Collected data:
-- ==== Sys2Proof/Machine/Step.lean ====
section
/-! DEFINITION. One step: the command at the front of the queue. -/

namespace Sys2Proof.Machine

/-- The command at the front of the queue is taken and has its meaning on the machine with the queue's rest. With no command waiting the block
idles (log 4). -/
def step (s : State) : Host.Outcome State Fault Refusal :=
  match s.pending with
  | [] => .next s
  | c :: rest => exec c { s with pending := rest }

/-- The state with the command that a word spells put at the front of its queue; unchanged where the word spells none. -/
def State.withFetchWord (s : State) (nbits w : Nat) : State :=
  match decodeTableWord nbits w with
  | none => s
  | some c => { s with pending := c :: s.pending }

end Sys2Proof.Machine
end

==

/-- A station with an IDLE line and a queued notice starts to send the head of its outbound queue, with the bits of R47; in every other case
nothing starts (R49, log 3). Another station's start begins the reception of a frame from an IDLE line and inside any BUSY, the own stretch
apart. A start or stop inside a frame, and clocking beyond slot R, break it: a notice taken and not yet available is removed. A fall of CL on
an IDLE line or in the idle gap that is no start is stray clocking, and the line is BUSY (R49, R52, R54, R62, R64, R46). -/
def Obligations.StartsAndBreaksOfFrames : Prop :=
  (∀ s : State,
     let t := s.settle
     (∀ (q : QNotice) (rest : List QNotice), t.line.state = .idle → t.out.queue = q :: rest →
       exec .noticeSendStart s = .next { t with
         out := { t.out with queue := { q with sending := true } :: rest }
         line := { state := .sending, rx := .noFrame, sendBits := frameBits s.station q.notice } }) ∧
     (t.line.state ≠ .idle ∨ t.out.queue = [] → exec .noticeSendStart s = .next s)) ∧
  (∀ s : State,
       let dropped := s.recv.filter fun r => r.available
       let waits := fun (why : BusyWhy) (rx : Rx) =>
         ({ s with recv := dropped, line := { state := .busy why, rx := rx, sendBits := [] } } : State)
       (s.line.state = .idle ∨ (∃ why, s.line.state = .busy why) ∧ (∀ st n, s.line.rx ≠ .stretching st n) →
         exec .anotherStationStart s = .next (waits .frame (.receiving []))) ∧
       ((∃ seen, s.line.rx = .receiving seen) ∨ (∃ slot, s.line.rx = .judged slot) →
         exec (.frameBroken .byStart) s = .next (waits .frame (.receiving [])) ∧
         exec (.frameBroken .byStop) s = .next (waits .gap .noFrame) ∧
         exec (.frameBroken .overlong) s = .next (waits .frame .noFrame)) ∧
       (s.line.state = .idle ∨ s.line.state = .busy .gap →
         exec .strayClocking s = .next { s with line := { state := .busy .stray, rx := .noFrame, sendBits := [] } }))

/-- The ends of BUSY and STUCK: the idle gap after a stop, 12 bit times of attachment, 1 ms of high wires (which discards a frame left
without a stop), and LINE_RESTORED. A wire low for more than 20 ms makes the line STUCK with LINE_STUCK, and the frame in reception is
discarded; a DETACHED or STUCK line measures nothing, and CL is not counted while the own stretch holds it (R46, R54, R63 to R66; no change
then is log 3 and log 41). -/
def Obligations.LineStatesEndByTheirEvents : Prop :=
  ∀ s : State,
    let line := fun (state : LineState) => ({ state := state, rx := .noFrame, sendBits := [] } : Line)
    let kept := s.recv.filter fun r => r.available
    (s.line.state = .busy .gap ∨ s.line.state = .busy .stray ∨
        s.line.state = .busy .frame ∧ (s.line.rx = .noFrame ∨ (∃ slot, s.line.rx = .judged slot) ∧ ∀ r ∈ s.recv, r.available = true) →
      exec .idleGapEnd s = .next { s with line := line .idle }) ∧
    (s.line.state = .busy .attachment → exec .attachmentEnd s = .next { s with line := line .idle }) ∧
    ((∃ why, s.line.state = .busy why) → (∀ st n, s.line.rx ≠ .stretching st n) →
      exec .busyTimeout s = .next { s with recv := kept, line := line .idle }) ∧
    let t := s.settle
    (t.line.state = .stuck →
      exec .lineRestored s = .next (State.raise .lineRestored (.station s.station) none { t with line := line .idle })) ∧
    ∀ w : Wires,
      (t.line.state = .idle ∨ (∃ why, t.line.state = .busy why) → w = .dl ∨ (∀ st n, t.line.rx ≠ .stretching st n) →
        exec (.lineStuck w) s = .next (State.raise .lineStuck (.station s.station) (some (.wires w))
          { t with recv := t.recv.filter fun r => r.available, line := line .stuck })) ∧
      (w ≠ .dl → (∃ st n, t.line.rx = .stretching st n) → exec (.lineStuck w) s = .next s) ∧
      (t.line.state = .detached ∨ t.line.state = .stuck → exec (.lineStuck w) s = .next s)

---

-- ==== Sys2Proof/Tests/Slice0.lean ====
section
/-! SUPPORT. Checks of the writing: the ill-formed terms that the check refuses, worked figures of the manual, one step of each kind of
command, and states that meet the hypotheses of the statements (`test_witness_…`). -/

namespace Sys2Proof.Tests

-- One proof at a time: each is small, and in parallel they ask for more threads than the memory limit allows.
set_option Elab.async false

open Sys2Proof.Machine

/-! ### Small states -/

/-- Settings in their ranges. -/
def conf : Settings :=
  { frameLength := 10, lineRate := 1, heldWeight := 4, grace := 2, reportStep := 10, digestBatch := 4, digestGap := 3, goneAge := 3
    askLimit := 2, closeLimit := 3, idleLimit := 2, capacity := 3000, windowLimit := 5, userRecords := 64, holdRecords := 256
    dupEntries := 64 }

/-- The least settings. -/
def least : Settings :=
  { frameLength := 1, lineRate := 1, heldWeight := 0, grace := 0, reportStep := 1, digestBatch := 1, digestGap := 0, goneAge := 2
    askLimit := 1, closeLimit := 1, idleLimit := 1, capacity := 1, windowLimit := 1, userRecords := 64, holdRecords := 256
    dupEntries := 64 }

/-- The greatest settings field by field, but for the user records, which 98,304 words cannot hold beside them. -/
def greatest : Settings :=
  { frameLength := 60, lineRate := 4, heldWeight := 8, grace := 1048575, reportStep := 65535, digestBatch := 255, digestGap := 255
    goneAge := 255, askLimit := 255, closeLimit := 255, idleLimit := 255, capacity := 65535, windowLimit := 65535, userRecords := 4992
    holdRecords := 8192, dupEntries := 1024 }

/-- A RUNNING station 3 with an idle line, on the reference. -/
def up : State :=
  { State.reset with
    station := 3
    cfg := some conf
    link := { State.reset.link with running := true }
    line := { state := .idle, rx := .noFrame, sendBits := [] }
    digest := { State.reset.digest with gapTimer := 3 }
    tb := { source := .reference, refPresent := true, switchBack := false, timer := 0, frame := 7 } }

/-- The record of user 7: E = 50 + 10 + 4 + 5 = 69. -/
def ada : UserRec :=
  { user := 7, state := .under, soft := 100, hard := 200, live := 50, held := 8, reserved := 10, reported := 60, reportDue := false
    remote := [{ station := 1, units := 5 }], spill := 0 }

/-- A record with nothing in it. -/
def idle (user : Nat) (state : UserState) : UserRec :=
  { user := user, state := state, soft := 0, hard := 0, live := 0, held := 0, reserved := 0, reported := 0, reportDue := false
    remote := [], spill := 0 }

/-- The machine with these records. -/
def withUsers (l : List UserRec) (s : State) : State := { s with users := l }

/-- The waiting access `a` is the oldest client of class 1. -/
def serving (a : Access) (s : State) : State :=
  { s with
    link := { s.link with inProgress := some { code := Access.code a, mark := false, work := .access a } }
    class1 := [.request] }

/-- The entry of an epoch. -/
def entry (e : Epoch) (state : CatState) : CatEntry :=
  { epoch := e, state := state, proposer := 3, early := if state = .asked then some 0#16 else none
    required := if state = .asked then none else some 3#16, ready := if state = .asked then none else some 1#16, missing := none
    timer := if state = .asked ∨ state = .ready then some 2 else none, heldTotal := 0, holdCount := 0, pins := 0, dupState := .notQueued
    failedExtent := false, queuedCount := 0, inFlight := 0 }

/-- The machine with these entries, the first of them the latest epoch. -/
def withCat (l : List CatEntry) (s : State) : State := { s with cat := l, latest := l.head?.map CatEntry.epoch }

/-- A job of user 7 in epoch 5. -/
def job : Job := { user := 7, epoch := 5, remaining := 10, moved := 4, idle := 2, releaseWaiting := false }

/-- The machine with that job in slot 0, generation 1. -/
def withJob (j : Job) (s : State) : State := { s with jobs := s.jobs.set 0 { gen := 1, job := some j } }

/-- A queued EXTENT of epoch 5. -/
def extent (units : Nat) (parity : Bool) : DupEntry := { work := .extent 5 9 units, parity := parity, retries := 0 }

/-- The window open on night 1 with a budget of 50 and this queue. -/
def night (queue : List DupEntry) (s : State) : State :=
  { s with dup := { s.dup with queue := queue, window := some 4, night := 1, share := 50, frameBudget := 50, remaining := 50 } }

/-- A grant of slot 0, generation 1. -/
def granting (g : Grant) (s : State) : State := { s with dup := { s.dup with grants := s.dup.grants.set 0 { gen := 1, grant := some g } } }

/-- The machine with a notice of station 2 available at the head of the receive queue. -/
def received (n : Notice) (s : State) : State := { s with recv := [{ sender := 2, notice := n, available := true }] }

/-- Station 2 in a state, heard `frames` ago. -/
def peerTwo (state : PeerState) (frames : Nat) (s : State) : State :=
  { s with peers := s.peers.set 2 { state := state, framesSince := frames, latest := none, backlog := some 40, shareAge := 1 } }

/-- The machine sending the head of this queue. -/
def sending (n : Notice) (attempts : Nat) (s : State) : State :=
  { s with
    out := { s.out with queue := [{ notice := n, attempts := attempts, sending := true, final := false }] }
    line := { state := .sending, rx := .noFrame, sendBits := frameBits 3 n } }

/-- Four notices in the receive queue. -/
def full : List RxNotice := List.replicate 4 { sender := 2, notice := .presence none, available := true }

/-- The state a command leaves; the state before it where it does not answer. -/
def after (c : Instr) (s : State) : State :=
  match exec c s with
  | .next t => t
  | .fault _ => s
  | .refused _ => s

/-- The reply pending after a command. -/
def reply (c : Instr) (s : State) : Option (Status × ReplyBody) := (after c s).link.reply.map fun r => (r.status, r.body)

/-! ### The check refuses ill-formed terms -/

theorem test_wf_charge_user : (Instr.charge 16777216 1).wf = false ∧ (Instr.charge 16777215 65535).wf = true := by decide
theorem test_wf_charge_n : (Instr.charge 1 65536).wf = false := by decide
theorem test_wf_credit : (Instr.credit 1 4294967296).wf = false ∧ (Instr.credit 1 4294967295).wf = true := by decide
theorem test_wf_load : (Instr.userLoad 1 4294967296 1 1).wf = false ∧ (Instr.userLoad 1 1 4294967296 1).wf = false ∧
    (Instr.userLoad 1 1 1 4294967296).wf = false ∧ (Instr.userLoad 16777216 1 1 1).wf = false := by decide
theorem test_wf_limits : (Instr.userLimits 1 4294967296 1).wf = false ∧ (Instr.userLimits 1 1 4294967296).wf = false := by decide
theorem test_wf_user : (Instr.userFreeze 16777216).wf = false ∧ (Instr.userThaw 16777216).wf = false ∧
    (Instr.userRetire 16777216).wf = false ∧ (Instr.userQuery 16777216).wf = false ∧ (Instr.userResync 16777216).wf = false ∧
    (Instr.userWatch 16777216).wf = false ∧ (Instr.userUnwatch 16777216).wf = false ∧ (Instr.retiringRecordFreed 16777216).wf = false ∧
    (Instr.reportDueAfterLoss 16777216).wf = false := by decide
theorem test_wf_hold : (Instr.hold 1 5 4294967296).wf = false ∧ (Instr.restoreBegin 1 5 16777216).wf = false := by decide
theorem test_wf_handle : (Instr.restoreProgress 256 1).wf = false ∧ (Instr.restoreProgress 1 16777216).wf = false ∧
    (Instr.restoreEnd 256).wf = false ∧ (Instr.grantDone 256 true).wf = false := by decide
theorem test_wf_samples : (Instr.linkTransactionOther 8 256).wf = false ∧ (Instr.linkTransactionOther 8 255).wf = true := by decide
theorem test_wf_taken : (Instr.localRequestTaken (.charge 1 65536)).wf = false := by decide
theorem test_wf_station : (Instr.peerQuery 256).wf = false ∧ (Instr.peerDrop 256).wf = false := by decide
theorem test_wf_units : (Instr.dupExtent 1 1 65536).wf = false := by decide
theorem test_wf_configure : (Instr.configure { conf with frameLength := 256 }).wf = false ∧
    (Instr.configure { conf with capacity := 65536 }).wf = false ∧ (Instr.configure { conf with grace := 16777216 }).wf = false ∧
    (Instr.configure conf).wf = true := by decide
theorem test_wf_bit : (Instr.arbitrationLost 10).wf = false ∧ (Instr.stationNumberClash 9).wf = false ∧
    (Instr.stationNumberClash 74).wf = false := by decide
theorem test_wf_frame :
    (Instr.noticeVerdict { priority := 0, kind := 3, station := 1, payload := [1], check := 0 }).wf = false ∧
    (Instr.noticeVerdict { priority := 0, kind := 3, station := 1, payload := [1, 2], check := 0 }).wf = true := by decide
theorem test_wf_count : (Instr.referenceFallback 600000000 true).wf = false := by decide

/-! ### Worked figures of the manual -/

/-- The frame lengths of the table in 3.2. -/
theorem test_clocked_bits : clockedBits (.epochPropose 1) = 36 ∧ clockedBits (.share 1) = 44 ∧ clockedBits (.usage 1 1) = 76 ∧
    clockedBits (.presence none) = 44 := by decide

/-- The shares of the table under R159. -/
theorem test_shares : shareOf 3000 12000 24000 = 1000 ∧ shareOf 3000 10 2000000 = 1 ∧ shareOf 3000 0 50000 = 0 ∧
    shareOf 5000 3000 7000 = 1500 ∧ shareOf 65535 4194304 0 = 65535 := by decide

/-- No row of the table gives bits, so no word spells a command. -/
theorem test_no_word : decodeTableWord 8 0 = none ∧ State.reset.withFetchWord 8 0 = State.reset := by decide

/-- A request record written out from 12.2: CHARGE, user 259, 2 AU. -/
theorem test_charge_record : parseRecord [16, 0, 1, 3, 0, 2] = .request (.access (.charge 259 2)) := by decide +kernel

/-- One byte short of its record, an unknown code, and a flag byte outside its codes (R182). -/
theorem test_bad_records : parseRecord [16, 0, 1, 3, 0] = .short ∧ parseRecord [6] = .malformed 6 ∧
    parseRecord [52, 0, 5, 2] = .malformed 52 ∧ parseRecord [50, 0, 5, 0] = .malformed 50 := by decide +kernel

**WHAT YOU NEED TO DO:** Look through the entries above; copy every line holding the string "attachment".

**TASK RESULT:**
/-- The ends of BUSY and STUCK: the idle gap after a stop, 12 bit times of attachment, 1 ms of high wires (which discards a frame left
    (s.line.state = .busy .attachment → exec .attachmentEnd s = .next { s with line := line .idle }) ∧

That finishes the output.